■ What this task involves: State how many lines in the entries below contain "count". Write nothing but the number.

····················

-- ==== Sys2Proof/Machine/Spdm.lean ====
section
/-! DEFINITION. Attestation: Ranger as an SPDM responder (R564 to R568). The manual names the requests, what they are for, and what
is supported; request, response and error codes are those of SPDM 1.3 (PRESUMED from DSP0274). -/

namespace Sys2Proof.Machine

/-! ### Responses -/

def transportCode : Transport → Nat
  | .doe => 0
  | .mctp => 1
  | .fabric => 2

/-- Bytes of a response that travel in one message; over MCTP a message has at most 4 KiB (R569). -/
def messageLimit : Transport → Nat
  | .doe => 0x10000
  | _ => 4080

/-- A response; a large one is announced by an error `LargeResponse` (`0x0F`) and fetched in chunks (R566). -/
def State.respond (s : State) (t : Transport) (code : Nat) (body : List Byte) : State :=
  if body.length ≤ messageLimit t then s.send (.spdm t code body)
  else
    let h := s.sec.handles % 256
    (s.setSec { s.sec with handles := s.sec.handles + 1, largeOut := some ⟨h, 0, leBytes 1 code ++ body⟩ }).send
      (.spdm t 0x7F (leBytes 1 0x0F ++ leBytes 1 h))

/-- An error response. -/
def State.spdmError (s : State) (t : Transport) (code : Nat) : State := s.send (.spdm t 0x7F (leBytes 1 code ++ leBytes 1 0))

/-- How far the connection of a transport is: 1 version, 2 capabilities, 3 algorithms. -/
def State.connection (s : State) (t : Transport) : Nat := Tab.get 0 (transportCode t) s.sec.spdm

def State.setConnection (s : State) (t : Transport) (k : Nat) : State :=
  s.setSec { s.sec with spdm := Tab.put (transportCode t) k s.sec.spdm }

/-- R566: a request is served while Ranger's firmware runs and its connection is far enough (else `UnexpectedRequest`); while the
security engine signs for another transport it is answered `ResponseNotReady`. -/
def State.request (t : Transport) (need : Nat) (f : State → State) (s : State) : State :=
  if !s.rangerRuns then s
  else if s.sec.signing.any (fun g => g.1 ≠ t && s.cc < g.2) then s.send (.spdm t 0x7F (leBytes 1 0x42 ++ leBytes 4 30))
  else if s.connection t < need then s.spdmError t 4
  else f s

/-- R566: the security engine signs for a transport, for at most 25 ms. -/
def State.sign (s : State) (t : Transport) : State :=
  (s.setSec { s.sec with signing := some (t, s.cc + Config.signCycles s.free % 30000001) }).spend

/-- R564: signature of the identity key over a message. -/
def signature (msg : List Byte) : List Byte := Config.identitySignature (sha512 msg)

/-- Fresh random bytes of the security engine: 32. -/
def State.nonce (s : State) : List Byte := ([0, 1, 2, 3] : List Nat).flatMap (fun i => leBytes 8 (Config.random (4 * s.free + i)).toNat)

/-- R565: the certificate chain, which fits its 64 KiB (R557). -/
def certChain : List Byte := (List.range (Config.certLength % 65537)).map Config.certByte

/-- A signed response: the body, then the signature over it and the requester's nonce. -/
def State.respondSigned (s : State) (t : Transport) (code : Nat) (body nonce : List Byte) : State :=
  (s.respond t code (body ++ signature (nonce ++ body))).sign t

/-- Whether the algorithms that a signature needs have been chosen: RSASSA-PSS 4096 (bit 0) and SHA-512 (bit 1). -/
def State.hasAlgorithms (s : State) (t : Transport) (mask : Nat) : Bool :=
  Tab.get 0 (transportCode t) s.sec.algorithms &&& mask == mask

/-! ### Connection -/

/-- `GET_VERSION` starts the connection of a transport again; its sessions end (R576). -/
def State.versionSpdm (t : Transport) (s : State) : State :=
  let kept := s.sec.sessions.filter (fun (p : Nat × Session) => p.2.transport ≠ t)
  ((s.setSec { s.sec with sessions := kept }).setConnection t 1).respond t 0x04 (leBytes 1 1 ++ leBytes 2 0x1300)

def execGetVersion (t : Transport) (s : State) : Result := done (s.request t 0 (State.versionSpdm t))

/-- `GET_CAPABILITIES`: certificates, challenge, signed measurements, sessions with key exchange and mutual authentication,
heartbeats, key updates and chunks; no pre-shared keys, no `SET_CERTIFICATE`, no `GET_CSR`, no events. -/
def State.capabilities (t : Transport) (s : State) : State := (s.setConnection t 2).respond t 0x61 (leBytes 4 0x000273F6)

def execGetCapabilities (t : Transport) (s : State) : Result := done (s.request t 1 (State.capabilities t))

/-- `NEGOTIATE_ALGORITHMS`: of what the requester offers, what R566 supports is chosen. -/
def State.negotiate (t : Transport) (asym sha512 ffdhe aead : Bool) (s : State) : State :=
  let m := b2n asym + 2 * b2n sha512 + 4 * b2n ffdhe + 8 * b2n aead
  ((s.setSec { s.sec with algorithms := Tab.put (transportCode t) m s.sec.algorithms }).setConnection t 3).respond t 0x63 (leBytes 1 m)

def execNegotiateAlgorithms (t : Transport) (asym sha512 ffdhe aead : Bool) (s : State) : Result :=
  done (s.request t 2 (State.negotiate t asym sha512 ffdhe aead))

/-! ### Certificates, challenge and measurements -/

/-- `GET_DIGESTS`: slot 0 alone holds a chain (R565). -/
def State.digests (t : Transport) (s : State) : State := s.respond t 0x01 (leBytes 1 1 ++ sha512 certChain)

def execGetDigests (t : Transport) (s : State) : Result := done (s.request t 3 (State.digests t))

/-- `GET_CERTIFICATE`: a portion of the chain in slot 0; the other slots are empty (R565). -/
def State.certificate (t : Transport) (slot off len : Nat) (s : State) : State :=
  if slot ≠ 0 || off > certChain.length then s.spdmError t 1
  else
    let part := (certChain.drop off).take len
    s.respond t 0x02 (leBytes 2 part.length ++ leBytes 2 (certChain.length - off - part.length) ++ part)

def execGetCertificate (t : Transport) (slot : BitVec 8) (off len : BitVec 16) (s : State) : Result :=
  done (s.request t 3 (State.certificate t slot.toNat off.toNat len.toNat))

/-- `CHALLENGE`: signed with the identity key. -/
def State.challenge (t : Transport) (slot : Nat) (nonce : List Byte) (s : State) : State :=
  if slot ≠ 0 || !s.hasAlgorithms t 3 then s.spdmError t 1
  else (s.respondSigned t 0x03 (leBytes 1 1 ++ sha512 certChain ++ s.nonce) nonce).spend

def execChallenge (t : Transport) (slot : BitVec 8) (nonce : List Byte) (s : State) : Result :=
  done (s.request t 3 (State.challenge t slot.toNat nonce))

/-- R567: what is measured of an image: `BODY_DIGEST`, `VERSION` and `SVN`. -/
def imageMeasured (img : List Byte) : List Byte := byteField img 0x40 64 ++ byteField img 0x0C 2 ++ byteField img 0x0E 1

/-- R567: of a kind, the `BODY_DIGEST` of the staged image, or zeros. -/
def Security.stagedMeasured (x : Security) (kind : Nat) : List Byte :=
  match (x.boot kind).staged with
  | some slot => byteField (x.image kind slot) 0x40 64
  | none => leBytes 64 0

/-- R556, R567: identity, array, root-key and version banks. -/
def Fuses.bytes (f : Fuses) : List Byte :=
  leBytes 8 f.serial.toNat ++ leBytes 1 f.rev.toNat ++ f.records.flatMap (fun r => leBytes 4 r.toNat) ++ f.rootHash0 ++ f.rootHash1 ++
    leBytes 1 f.revoked.toNat ++ leBytes 8 f.minSvnMgmt ++ leBytes 8 f.minSvnHwd

/-- R567: what index `i` measures. -/
def State.measured (s : State) (i : Nat) : List Byte :=
  match i with
  | 2 => imageMeasured (s.sec.runningImage 1)
  | 3 => imageMeasured (s.sec.runningImage 2)
  | 4 => s.sec.fuses.bytes
  | 5 => s.sec.stagedMeasured 1 ++ s.sec.stagedMeasured 2
  | 6 => byteField s.job.digest 0 64 ++ leBytes 2 s.job.tag.toNat
  | _ => leBytes 8 s.pwrCfg ++ leBytes 4 s.thermCfg ++ leBytes 8 s.fabMgr ++ byteField (s.sec.ownerRoot.getD []) 0 64

/-- R567: block `i`: its index and digest. -/
def State.measurement (s : State) (i : Nat) : List Byte :=
  leBytes 1 i ++ (if i = 1 then byteField Config.romDigest 0 64 else sha512 (s.measured i))

/-- R567: the blocks of a request: all for `0xFF`; index 0 asks for their number alone. -/
def State.measurements (t : Transport) (index : Nat) (signed : Bool) (nonce : List Byte) (s : State) : State :=
  if (7 < index && index ≠ 0xFF) || (signed && !s.hasAlgorithms t 3) then s.spdmError t 1
  else
    let blocks := if index = 0 then [] else if index = 0xFF then [1, 2, 3, 4, 5, 6, 7] else [index]
    let count := if index = 0 then 7 else blocks.length
    let body := leBytes 1 count ++ blocks.flatMap s.measurement
    if signed then (s.respondSigned t 0x60 (body ++ s.nonce) nonce).spend else s.respond t 0x60 body

def execGetMeasurements (t : Transport) (index : BitVec 8) (signed : Bool) (nonce : List Byte) (s : State) : Result :=
  done (s.request t 3 (State.measurements t index.toNat signed nonce))

/-! ### Sessions -/

/-- `KEY_EXCHANGE`: a session, of at most 4 over all transports; a fifth is answered `Busy` (R566). -/
def State.keyExchange (t : Transport) (reqSid : Nat) (s : State) : State :=
  if !s.hasAlgorithms t 15 then s.spdmError t 1
  else match ([0, 1, 2, 3] : List Nat).find? (fun k => (Tab.find k s.sec.sessions).isNone) with
    | none => s.spdmError t 3
    | some k =>
      let s := s.setSec { s.sec with sessions := Tab.put k { transport := t } s.sec.sessions }
      (s.respondSigned t 0x64 (leBytes 2 k ++ leBytes 1 1 ++ s.nonce) (leBytes 2 reqSid)).spend

def execKeyExchange (t : Transport) (reqSid : BitVec 16) (s : State) : Result := done (s.request t 3 (State.keyExchange t reqSid.toNat))

/-- The session of a request on its transport. -/
def State.sessionOf (s : State) (t : Transport) (k : Nat) : Option Session :=
  (Tab.find k s.sec.sessions).filter (fun x => x.transport = t)

def State.dropSession (s : State) (k : Nat) : State := s.setSec { s.sec with sessions := Tab.drop k s.sec.sessions }

/-- `FINISH`: mutual authentication completes the session; one that fails ends it. `root` is the public key of the root certificate
of the requester's chain (R568). -/
def State.finishSession (t : Transport) (k : Nat) (macOk sigOk : Bool) (root : List Byte) (s : State) : State :=
  match s.sessionOf t k with
  | none => s.spdmError t 2
  | some x =>
    if x.established then s.spdmError t 4
    else if !macOk || !sigOk then (s.dropSession k).spdmError t 6
    else (s.setSec { s.sec with
      sessions := Tab.put k { x with established := true, root := sha512 root } s.sec.sessions }).respond t 0x65 []

def execFinish (t : Transport) (sess : Fin 4) (macOk sigOk : Bool) (chainRoot : List Byte) (s : State) : Result :=
  done (s.request t 3 (State.finishSession t sess macOk sigOk chainRoot))

/-- What a request does inside an established session of its transport; elsewhere it is an invalid session. -/
def State.inSession (t : Transport) (k : Nat) (f : Session → State → State) (s : State) : State :=
  match s.sessionOf t k with
  | some x => if x.established then f x s else s.spdmError t 2
  | none => s.spdmError t 2

def execHeartbeat (t : Transport) (sess : Fin 4) (s : State) : Result :=
  done (s.request t 3 (State.inSession t sess (fun _ s => s.respond t 0x68 [])))

/-- `KEY_UPDATE`. -/
def State.updateKey (t : Transport) (k : Nat) (x : Session) (s : State) : State :=
  (s.setSec { s.sec with sessions := Tab.put k { x with key := x.key + 1 } s.sec.sessions }).respond t 0x69 []

def execKeyUpdate (t : Transport) (sess : Fin 4) (s : State) : Result :=
  done (s.request t 3 (State.inSession t sess (State.updateKey t sess)))

def execEndSession (t : Transport) (sess : Fin 4) (s : State) : Result :=
  done (s.request t 3 (State.inSession t sess (fun _ s => (s.respond t 0x6C []).dropSession sess)))

/-- `VENDOR_DEFINED_REQUEST`: answered; the manual gives the answer no contents. -/
def State.vendor (t : Transport) (data : List Byte) (s : State) : State := s.respond t 0x7E (Config.vendorReply data)

def execVendorDefinedRequest (t : Transport) (sess : Option (Fin 4)) (data : List Byte) (s : State) : Result :=
  done (s.request t 3 (match sess with
    | some k => State.inSession t k (fun _ s => s.vendor t data)
    | none => State.vendor t data))

/-! ### Chunks -/

/-- `CHUNK_GET`: the next chunk of a large response; the last one is marked. -/
def State.chunkGet (t : Transport) (handle seqNo : Nat) (s : State) : State :=
  match s.sec.largeOut with
  | none => s.spdmError t 4
  | some c =>
    if handle ≠ c.handle || seqNo ≠ c.next then s.spdmError t 1
    else
      let size := 4064
      let part := (c.data.drop (size * seqNo)).take size
      let last := size * (seqNo + 1) ≥ c.data.length
      (s.setSec { s.sec with largeOut := if last then none else some { c with next := seqNo + 1 } }).send
        (.spdm t 0x06 (leBytes 1 (b2n last) ++ leBytes 1 handle ++ leBytes 2 seqNo ++ leBytes 4 part.length ++ part))

def execChunkGet (t : Transport) (handle : BitVec 8) (seqNo : BitVec 16) (s : State) : Result :=
  done (s.request t 3 (State.chunkGet t handle.toNat seqNo.toNat))

/-- A request that came in chunks: SPDM version, request code, two parameters and the rest. -/
def State.largeRequest (t : Transport) (m : List Byte) (s : State) : State :=
  match field m 1 1 with
  | 0x81 => s.digests t
  | 0x82 => s.certificate t (field m 2 1 % 16) (field m 4 2) (field m 6 2)
  | 0x83 => s.challenge t (field m 2 1 % 16) (byteField m 4 32)
  | 0xE0 => s.measurements t (field m 3 1) (field m 2 1 % 2 = 1) (byteField m 4 32)
  | 0xFE => s.vendor t (m.drop 4)
  | _ => s.spdmError t 7

/-- `CHUNK_SEND`: chunks in order; the acknowledgement of the last is followed by the answer to the whole request. -/
def State.chunkSend (t : Transport) (handle seqNo : Nat) (last : Bool) (data : List Byte) (s : State) : State :=
  let held := if seqNo = 0 then some { handle := handle, next := 0, data := [] } else s.sec.largeIn
  match held with
  | none => s.spdmError t 1
  | some c =>
    if handle ≠ c.handle || seqNo ≠ c.next then (s.setSec { s.sec with largeIn := none }).spdmError t 1
    else
      let c := { c with next := seqNo + 1, data := c.data ++ data }
      let s := (s.setSec { s.sec with largeIn := if last then none else some c }).send
        (.spdm t 0x05 (leBytes 1 handle ++ leBytes 2 seqNo))
      if last then s.largeRequest t c.data else s

def execChunkSend (t : Transport) (handle : BitVec 8) (seqNo : BitVec 16) (last : Bool) (data : List Byte) (s : State) : Result :=
  done (s.request t 3 (State.chunkSend t handle.toNat seqNo.toNat last data))

end Sys2Proof.Machine
end

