-- ==== Sys2Proof/Machine/Core.lean ====
section
/-! DEFINITION. The device as the host's interface takes it. -/

def Sys2Proof.core : Host.Core :=
  { State := Sys2Proof.Machine.State, Fault := Sys2Proof.Machine.Fault, Refusal := Sys2Proof.Machine.Refusal, step := Sys2Proof.Machine.step, reset := Sys2Proof.Machine.State.reset }
end

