-- ==== Sys2Proof/Safety.lean ====
section
/-! DEFINITION. What every step keeps, and the terms in which claims say what a command changes and what it leaves. -/

namespace Sys2Proof.Machine

/-! ### Frames -/

/-- The members of the state, by name. -/
inductive Field where
  | clk | sram | hbm | clusters | seqs | tick | job | host | fence | hbmStacks | parts | und | sill
  | copies | fab | coll | seed | power | ranger | sec | jtag | ctr | free | tx | landed | pending
  deriving DecidableEq, Repr

/-- A member is the same in two states. -/
def Field.same (s t : State) : Field → Prop
  | .clk => t.clk = s.clk
  | .sram => t.sram = s.sram
  | .hbm => t.hbm = s.hbm
  | .clusters => t.clusters = s.clusters
  | .seqs => t.seqs = s.seqs
  | .tick => t.tick = s.tick
  | .job => t.job = s.job
  | .host => t.host = s.host
  | .fence => t.fence = s.fence
  | .hbmStacks => t.hbmStacks = s.hbmStacks
  | .parts => t.parts = s.parts
  | .und => t.und = s.und
  | .sill => t.sill = s.sill
  | .copies => t.copies = s.copies
  | .fab => t.fab = s.fab
  | .coll => t.coll = s.coll
  | .seed => t.seed = s.seed
  | .power => t.power = s.power
  | .ranger => t.ranger = s.ranger
  | .sec => t.sec = s.sec
  | .jtag => t.jtag = s.jtag
  | .ctr => t.ctr = s.ctr
  | .free => t.free = s.free
  | .tx => t.tx = s.tx
  | .landed => t.landed = s.landed
  | .pending => t.pending = s.pending

/-- The second state differs from the first in the listed members alone. -/
def sameBut (fs : List Field) (s t : State) : Prop := ∀ f : Field, f ∉ fs → f.same s t

/-- Every cluster but one is the same. -/
def sameOtherClusters (n : Nat) (s t : State) : Prop := ∀ m, m ≠ n → t.cluster m = s.cluster m

/-- Every sequencer but one is the same. -/
def sameOtherSeqs (d : Nat) (s t : State) : Prop := ∀ e, e ≠ d → t.seq e = s.seq e

/-- What one byte of on-chip memory reads as, by local address. -/
def State.sramByte (s : State) (a : Nat) : Byte := cellAt zeroByte a s.sram

/-- What one byte of HBM reads as, by its place in the eight stacks. -/
def State.hbmByte (s : State) (a : Nat) : Byte := cellAt zeroByte a s.hbm

/-- R596: the two byte memories have their one canonical form. -/
def State.memoryWf (s : State) : Prop := Memory.wf s.sram = true ∧ Memory.wf s.hbm = true

/-- The registers of BAR0 with the reset values that their headings give: offset, bytes, value (R82, R378, R394, R459, R461, R463,
R475, R483, R505, R547, R548, R575, R585). -/
def resetRegisters : List (Nat × Nat × Nat) :=
  [(0x00, 4, 0x4816), (0x08, 8, 0), (0x10, 8, 0), (0x18, 4, 0), (0x20, 4, 0), (0x28, 4, 0), (0x1000, 8, 0),
   (0x1008, 8, 0x3FFFFFFFFF), (0x1010, 4, 1), (0x1018, 16, 0), (0x30000, 4, 0), (0x30008, 4, 0), (0x30010, 8, 0), (0x31000, 16, 0),
   (0x31010, 16, 0), (0x40000, 8, 0), (0x40008, 4, 0x1E000000), (0x40010, 8, 0), (0x40018, 4, 0), (0x40020, 4, 0)] ++
  [(0x50000, 8, 0x000190292C2EE000), (0x50008, 8, 0), (0x50010, 8, 0), (0x50018, 8, 0), (0x50020, 8, 0), (0x50028, 4, 0x6E64),
   (0x50100, 8, 0), (0x50108, 4, 0), (0x50110, 4, 0), (0x60000, 8, 0), (0x60008, 4, 0), (0x60010, 8, 0), (0x60018, 8, 0)] ++
  [(0x70000, 4, 0), (0x70008, 8, 0), (0x70010, 4, 0), (0x70018, 4, 0), (0x70020, 4, 0), (0x70030, 8, 0)] ++
  (List.range 8).map (fun p => (0x70100 + 0x40 * p, 8, 0)) ++
  [(0x70800, 8, 0), (0x70808, 8, 0), (0x70810, 8, 0), (0x70818, 8, 0), (0x70820, 16, 0)]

····················

■ Result: 2